▶ **What is being asked**
From the entries below, please output exactly the lines starting at the one containing "0 | .rtz => 1" and ending at the one containing "then .ar else .rlx", both included.

▶ **Dataset records**
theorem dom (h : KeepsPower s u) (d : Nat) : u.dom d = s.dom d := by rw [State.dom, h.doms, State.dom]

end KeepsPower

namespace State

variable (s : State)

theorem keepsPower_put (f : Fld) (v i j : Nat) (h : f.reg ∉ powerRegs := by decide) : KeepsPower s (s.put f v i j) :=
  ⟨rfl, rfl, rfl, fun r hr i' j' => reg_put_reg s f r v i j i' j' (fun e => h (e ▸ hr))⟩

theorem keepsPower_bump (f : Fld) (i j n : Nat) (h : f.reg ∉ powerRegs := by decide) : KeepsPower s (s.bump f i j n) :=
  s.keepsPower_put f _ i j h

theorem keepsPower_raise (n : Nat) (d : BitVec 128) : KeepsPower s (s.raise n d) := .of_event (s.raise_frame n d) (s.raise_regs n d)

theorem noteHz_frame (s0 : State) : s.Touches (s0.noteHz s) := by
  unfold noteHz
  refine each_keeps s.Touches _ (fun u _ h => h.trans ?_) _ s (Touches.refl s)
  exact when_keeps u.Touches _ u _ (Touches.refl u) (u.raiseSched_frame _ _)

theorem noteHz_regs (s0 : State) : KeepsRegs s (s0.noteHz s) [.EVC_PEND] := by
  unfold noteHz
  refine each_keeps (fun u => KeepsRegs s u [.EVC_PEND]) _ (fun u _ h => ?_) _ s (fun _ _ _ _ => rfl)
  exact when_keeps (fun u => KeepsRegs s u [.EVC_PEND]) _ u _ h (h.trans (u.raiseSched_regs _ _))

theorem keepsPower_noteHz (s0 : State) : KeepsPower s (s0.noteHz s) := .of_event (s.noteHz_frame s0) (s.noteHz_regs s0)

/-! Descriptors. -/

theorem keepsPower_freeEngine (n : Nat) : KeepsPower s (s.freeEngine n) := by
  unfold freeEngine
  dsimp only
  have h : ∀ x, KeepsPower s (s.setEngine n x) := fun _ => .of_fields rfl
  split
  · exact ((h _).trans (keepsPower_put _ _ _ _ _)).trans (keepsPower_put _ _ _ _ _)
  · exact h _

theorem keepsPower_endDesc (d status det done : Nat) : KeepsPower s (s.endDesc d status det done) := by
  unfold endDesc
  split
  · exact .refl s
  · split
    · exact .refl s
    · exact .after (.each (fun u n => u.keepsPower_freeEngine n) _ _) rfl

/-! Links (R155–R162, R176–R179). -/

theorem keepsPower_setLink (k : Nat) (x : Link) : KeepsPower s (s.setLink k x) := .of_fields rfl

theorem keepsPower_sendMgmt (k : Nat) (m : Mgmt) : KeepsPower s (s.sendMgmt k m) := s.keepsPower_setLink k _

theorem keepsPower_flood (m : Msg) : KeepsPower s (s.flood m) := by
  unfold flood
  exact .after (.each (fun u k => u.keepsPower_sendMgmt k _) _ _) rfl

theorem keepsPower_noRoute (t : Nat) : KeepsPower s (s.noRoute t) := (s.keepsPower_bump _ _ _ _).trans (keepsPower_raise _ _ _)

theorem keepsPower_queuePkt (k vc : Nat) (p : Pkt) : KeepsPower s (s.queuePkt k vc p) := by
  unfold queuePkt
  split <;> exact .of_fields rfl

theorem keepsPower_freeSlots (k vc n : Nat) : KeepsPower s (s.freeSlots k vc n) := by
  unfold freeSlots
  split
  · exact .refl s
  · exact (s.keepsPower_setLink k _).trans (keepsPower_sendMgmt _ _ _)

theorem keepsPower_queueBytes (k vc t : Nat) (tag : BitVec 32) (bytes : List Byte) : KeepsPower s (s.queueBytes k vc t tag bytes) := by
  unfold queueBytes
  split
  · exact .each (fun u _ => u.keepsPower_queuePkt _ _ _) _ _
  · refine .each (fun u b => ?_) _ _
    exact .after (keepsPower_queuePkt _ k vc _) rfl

--

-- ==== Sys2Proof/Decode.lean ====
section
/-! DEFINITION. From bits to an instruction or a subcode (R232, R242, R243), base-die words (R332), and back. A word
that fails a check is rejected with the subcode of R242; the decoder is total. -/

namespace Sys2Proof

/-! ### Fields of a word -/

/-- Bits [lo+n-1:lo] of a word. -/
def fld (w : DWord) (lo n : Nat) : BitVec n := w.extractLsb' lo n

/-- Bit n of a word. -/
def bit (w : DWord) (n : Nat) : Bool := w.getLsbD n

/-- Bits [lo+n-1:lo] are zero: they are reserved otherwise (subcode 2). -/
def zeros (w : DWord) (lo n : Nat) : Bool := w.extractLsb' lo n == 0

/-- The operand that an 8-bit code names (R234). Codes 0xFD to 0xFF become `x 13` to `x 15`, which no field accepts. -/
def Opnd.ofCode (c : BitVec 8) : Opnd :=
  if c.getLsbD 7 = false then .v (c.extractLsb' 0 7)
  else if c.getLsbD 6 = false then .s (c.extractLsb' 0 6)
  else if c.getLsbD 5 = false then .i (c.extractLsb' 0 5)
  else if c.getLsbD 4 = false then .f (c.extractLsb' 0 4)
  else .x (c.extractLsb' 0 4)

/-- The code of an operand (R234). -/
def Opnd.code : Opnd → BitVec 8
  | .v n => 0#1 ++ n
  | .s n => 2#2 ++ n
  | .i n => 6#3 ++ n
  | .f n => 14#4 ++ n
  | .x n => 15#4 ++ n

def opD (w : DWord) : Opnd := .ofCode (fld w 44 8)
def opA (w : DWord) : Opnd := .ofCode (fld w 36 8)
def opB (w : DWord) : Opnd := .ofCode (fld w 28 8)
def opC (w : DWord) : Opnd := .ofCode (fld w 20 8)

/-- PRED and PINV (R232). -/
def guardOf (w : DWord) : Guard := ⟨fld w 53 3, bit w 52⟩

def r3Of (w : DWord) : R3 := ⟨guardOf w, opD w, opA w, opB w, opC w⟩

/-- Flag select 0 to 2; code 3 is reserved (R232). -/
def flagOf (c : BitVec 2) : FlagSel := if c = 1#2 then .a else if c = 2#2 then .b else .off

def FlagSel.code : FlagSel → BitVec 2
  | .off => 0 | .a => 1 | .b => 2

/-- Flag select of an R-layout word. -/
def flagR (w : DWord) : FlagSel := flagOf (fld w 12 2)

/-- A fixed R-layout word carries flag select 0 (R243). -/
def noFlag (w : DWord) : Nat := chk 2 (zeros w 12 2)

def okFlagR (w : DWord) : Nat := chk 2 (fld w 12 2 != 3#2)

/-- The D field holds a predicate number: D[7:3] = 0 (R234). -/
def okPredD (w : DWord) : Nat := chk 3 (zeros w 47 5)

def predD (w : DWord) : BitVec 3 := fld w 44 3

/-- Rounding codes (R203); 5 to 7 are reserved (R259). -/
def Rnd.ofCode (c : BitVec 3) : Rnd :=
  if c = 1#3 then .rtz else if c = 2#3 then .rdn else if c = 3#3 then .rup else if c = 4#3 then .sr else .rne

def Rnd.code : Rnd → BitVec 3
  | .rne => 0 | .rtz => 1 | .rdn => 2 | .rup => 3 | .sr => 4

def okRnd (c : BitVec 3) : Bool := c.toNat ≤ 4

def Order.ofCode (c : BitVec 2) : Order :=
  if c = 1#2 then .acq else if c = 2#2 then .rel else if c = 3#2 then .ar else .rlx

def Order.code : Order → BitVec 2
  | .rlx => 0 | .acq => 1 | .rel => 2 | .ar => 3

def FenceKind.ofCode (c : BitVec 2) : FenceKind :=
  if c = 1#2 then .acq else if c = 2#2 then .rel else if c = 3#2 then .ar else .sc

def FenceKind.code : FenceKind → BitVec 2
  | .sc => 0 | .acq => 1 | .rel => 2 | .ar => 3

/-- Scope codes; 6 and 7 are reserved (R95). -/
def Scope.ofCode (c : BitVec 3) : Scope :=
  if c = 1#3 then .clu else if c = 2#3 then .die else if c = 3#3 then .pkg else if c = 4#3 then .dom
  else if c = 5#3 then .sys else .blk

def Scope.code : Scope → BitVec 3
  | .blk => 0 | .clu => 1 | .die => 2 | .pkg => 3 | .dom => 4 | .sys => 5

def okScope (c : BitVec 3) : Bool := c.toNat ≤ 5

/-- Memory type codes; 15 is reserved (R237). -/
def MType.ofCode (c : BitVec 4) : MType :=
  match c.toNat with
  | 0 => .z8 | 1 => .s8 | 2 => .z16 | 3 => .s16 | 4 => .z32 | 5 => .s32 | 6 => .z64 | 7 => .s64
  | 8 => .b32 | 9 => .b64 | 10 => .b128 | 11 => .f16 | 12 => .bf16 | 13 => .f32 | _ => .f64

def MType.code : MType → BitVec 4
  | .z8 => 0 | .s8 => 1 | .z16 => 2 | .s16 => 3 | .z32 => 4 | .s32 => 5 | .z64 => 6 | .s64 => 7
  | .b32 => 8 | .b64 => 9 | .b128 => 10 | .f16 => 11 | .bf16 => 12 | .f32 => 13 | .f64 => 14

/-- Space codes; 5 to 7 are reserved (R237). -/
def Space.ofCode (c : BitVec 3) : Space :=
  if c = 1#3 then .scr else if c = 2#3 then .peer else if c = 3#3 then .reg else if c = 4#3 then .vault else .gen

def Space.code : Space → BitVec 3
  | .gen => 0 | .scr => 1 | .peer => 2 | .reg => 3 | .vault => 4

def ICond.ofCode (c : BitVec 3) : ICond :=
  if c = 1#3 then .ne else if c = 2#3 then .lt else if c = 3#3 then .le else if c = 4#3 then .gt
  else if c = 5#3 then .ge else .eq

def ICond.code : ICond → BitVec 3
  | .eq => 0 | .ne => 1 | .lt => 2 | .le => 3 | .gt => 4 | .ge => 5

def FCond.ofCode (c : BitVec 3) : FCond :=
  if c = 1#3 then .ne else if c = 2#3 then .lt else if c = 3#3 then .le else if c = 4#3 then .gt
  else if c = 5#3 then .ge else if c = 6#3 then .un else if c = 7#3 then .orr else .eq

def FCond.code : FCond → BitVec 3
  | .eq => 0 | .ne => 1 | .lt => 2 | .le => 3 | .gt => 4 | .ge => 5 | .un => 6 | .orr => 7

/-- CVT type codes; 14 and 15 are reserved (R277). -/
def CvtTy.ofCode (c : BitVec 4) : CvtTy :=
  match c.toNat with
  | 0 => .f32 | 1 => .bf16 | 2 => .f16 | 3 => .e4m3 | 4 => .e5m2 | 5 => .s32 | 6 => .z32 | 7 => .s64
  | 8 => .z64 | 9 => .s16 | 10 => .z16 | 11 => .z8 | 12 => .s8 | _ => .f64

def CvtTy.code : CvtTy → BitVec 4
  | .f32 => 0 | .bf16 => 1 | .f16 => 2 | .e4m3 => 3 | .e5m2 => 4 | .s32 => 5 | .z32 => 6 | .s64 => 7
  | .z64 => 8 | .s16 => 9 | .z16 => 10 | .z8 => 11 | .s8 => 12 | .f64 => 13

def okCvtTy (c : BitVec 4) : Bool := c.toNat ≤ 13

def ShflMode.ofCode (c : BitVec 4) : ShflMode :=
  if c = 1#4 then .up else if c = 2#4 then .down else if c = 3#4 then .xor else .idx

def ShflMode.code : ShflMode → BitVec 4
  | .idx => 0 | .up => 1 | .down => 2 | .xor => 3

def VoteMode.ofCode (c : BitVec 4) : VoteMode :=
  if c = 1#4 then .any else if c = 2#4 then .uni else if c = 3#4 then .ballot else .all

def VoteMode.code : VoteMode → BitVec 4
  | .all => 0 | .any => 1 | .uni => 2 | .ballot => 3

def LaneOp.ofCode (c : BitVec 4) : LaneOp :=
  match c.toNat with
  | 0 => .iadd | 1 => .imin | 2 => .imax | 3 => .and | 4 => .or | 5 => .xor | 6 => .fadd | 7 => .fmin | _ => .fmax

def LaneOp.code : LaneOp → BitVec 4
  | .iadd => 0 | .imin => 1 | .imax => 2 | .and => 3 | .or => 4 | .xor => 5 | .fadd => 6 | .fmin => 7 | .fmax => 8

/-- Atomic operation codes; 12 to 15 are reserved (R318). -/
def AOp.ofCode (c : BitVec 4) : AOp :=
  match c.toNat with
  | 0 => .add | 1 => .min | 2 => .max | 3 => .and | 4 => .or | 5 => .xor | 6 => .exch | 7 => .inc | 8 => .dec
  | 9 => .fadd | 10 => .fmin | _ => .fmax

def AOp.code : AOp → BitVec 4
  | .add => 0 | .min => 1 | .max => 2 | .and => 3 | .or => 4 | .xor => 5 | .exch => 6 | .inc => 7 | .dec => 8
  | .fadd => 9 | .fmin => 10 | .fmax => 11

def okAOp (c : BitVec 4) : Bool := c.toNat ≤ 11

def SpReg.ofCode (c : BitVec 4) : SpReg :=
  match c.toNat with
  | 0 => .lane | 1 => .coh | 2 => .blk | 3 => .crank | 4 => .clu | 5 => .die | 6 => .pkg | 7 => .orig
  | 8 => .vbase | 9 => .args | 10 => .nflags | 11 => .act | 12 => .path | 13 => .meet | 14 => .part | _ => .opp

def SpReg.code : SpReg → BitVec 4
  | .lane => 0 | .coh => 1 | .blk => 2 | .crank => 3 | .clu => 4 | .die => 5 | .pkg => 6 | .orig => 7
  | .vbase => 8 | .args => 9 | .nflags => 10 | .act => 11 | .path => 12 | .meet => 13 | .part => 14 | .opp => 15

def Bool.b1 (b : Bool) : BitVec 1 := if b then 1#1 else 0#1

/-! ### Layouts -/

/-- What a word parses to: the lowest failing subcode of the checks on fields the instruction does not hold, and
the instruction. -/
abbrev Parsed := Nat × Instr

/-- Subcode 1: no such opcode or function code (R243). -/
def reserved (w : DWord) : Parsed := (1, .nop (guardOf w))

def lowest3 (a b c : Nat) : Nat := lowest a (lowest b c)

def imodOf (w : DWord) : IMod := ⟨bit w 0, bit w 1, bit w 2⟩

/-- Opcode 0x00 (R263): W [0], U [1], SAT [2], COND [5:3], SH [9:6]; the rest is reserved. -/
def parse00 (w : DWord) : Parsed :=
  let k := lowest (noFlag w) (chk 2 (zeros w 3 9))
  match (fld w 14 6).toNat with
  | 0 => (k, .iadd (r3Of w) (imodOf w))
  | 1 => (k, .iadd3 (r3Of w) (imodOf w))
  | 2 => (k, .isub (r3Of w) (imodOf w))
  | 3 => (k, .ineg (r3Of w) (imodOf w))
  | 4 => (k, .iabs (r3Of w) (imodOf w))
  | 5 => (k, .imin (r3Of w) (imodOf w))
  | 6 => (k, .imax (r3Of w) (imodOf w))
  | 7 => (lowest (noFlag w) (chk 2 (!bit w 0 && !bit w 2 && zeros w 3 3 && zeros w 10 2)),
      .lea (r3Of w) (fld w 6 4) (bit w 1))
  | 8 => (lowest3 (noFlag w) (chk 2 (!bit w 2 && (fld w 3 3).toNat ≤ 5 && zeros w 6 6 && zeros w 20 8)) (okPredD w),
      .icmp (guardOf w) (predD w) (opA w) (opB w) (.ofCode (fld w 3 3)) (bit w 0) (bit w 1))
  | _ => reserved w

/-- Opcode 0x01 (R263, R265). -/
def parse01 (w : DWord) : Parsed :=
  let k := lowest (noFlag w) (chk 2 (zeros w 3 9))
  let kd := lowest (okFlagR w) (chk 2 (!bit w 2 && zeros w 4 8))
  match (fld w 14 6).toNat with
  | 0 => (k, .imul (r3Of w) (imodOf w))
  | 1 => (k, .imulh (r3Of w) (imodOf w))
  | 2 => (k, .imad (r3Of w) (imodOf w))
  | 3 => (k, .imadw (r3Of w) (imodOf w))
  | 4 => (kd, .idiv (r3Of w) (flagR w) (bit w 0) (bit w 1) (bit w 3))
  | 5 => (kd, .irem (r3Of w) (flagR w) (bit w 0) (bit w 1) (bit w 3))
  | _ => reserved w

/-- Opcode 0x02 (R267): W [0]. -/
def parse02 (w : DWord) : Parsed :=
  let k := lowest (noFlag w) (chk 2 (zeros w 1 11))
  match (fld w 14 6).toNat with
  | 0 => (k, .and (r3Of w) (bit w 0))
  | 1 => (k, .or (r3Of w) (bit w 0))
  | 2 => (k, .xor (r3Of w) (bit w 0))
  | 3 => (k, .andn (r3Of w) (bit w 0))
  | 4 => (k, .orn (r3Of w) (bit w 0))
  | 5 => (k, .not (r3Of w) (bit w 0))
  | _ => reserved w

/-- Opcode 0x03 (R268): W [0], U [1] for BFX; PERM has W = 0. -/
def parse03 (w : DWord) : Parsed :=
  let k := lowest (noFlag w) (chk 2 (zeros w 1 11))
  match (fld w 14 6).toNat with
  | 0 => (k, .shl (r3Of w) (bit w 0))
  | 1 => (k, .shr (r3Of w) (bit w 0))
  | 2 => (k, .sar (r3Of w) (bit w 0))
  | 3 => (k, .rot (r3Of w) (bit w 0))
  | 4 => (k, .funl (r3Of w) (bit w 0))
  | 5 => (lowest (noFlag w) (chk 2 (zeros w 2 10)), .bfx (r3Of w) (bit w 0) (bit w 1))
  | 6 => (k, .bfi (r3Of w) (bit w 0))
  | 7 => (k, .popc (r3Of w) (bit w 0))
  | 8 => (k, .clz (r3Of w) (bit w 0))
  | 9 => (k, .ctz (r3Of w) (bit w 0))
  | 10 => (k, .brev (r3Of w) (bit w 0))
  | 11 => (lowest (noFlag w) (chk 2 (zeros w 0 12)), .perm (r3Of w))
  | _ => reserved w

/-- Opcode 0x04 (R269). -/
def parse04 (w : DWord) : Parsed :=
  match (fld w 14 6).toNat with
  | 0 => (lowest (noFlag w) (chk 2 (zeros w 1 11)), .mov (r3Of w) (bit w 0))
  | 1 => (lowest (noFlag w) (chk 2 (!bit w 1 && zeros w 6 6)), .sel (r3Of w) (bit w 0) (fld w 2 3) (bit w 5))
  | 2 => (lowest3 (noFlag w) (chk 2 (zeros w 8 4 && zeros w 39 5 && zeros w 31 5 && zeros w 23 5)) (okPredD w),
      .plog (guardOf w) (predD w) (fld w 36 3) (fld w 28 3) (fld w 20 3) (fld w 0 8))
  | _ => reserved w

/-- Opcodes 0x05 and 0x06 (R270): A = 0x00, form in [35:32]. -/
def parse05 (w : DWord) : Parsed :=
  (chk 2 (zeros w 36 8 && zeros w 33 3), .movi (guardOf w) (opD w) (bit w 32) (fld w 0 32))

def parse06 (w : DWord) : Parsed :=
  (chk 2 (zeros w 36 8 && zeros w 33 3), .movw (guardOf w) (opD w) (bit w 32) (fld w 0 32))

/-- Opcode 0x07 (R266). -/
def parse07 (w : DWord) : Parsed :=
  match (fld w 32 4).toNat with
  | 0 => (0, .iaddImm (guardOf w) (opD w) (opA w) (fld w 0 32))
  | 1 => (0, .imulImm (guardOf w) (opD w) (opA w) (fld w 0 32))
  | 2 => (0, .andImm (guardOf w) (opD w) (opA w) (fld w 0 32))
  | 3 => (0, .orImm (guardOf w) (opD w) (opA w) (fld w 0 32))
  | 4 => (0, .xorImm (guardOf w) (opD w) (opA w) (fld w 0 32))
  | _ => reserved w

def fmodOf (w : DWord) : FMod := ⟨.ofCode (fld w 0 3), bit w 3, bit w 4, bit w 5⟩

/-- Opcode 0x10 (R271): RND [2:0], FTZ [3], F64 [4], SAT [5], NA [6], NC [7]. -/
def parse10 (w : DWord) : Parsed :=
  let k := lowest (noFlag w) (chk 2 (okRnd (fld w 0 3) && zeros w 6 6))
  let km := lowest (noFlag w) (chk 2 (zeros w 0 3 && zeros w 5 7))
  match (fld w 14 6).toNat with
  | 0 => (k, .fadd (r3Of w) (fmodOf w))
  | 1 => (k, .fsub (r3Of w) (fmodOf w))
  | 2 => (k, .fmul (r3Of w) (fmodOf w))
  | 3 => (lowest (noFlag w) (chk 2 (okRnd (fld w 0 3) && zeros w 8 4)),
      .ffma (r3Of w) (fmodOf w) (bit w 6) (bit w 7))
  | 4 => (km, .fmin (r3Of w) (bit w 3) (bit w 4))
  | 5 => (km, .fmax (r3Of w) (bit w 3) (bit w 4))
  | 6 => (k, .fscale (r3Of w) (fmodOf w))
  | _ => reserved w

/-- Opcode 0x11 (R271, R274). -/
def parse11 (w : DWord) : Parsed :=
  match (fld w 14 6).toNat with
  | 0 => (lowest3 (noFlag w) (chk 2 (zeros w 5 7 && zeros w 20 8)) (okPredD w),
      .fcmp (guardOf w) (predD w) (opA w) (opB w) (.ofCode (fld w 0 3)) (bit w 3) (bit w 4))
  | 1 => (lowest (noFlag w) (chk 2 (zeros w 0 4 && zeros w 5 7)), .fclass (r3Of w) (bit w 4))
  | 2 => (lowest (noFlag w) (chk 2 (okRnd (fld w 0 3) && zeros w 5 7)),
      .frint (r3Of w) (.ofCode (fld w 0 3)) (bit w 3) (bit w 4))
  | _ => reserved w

▶ **Written answer**
  | .rne => 0 | .rtz => 1 | .rdn => 2 | .rup => 3 | .sr => 4

def okRnd (c : BitVec 3) : Bool := c.toNat ≤ 4

def Order.ofCode (c : BitVec 2) : Order :=
  if c = 1#2 then .acq else if c = 2#2 then .rel else if c = 3#2 then .ar else .rlx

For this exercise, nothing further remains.